» **Aim of the exercise**: Your answer should be a single number, the count of lines in the material with the string "isFinite".

» **Data for review**:
══════
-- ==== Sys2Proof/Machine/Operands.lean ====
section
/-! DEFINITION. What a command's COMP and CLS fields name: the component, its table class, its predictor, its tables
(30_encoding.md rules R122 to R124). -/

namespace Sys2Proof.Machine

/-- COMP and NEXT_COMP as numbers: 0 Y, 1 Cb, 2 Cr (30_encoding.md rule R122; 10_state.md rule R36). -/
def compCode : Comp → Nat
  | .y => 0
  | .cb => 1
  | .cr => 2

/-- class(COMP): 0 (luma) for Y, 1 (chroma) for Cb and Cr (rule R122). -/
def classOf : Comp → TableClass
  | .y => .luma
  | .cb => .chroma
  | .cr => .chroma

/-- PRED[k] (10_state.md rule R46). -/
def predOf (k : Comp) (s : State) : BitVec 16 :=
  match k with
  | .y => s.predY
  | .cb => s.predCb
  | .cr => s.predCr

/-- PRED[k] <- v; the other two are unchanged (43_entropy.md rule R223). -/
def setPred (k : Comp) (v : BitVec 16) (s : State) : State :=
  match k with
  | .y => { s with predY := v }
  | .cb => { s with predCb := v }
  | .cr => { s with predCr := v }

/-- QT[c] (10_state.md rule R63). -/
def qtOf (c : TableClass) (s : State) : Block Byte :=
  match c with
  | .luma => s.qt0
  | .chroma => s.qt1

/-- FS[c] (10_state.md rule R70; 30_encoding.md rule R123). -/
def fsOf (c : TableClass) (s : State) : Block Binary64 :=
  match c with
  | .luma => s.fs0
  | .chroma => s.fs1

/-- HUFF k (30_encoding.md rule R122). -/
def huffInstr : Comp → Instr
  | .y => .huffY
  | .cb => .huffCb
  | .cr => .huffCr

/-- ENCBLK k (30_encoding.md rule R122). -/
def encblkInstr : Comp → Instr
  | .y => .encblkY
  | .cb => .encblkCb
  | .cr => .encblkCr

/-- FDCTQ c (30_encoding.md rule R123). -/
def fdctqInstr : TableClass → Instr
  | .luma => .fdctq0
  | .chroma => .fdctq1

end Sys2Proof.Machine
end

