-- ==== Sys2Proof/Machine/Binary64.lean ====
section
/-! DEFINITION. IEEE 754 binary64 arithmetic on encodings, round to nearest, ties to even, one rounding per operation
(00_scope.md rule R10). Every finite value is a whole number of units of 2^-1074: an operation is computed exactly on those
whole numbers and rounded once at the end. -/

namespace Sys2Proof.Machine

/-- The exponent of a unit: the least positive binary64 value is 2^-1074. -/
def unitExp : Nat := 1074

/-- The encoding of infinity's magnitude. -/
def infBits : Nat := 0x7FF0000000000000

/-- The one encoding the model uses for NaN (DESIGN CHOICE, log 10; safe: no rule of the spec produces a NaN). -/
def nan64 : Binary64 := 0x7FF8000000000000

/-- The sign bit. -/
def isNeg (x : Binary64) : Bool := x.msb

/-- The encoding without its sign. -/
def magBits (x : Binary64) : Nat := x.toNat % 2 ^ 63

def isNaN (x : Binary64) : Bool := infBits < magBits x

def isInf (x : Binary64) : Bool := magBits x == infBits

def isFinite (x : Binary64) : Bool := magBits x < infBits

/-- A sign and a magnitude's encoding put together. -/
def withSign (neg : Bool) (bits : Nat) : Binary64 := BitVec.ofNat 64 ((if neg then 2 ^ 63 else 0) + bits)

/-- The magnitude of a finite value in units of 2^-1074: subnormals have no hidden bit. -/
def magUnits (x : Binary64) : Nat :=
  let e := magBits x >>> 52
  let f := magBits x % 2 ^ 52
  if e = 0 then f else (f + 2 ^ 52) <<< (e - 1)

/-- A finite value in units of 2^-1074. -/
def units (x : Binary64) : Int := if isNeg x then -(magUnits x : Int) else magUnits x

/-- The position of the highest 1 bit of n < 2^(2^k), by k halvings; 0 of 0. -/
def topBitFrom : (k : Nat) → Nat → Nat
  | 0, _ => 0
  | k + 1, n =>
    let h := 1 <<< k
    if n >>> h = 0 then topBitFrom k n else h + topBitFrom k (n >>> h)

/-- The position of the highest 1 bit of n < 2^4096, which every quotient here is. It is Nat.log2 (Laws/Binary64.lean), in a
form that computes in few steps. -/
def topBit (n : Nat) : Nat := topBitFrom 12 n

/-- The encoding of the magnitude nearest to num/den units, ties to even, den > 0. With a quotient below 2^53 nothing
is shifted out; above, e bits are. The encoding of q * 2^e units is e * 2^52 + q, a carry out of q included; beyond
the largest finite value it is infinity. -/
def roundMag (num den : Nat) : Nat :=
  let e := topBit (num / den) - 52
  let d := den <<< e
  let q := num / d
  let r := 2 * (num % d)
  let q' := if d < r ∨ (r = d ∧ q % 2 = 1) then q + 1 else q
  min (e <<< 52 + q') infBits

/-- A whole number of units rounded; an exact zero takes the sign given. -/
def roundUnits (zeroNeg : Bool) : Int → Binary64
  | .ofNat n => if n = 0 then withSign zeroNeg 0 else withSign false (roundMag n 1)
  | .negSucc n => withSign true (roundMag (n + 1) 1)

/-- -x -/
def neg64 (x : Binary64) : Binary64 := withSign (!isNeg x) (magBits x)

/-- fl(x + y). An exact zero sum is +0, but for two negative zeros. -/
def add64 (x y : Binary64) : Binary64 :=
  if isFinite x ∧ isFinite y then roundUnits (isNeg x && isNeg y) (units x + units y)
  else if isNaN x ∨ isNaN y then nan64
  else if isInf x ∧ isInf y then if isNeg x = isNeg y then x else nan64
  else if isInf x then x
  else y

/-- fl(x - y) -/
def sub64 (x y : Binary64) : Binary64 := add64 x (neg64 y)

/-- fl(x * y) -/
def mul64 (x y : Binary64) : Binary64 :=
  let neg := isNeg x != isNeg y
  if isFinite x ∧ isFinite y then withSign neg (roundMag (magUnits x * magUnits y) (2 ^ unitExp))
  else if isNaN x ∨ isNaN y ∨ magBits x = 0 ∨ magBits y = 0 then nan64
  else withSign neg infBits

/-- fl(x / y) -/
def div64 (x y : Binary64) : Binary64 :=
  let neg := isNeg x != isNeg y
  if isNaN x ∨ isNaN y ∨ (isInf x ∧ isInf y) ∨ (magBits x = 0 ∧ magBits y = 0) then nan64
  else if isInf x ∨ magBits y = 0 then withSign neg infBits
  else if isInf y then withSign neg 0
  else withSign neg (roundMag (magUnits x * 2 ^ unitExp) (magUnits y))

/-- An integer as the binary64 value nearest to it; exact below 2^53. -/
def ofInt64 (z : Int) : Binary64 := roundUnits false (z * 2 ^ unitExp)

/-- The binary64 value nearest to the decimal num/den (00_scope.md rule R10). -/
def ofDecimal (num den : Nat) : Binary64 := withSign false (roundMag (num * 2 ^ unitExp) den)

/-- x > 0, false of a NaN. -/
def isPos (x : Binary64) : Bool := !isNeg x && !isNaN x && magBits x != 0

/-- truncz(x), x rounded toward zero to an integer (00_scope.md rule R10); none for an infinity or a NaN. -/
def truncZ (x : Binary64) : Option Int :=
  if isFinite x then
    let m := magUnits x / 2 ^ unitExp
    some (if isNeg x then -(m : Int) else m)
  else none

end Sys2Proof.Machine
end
══════
» **Task response**: 4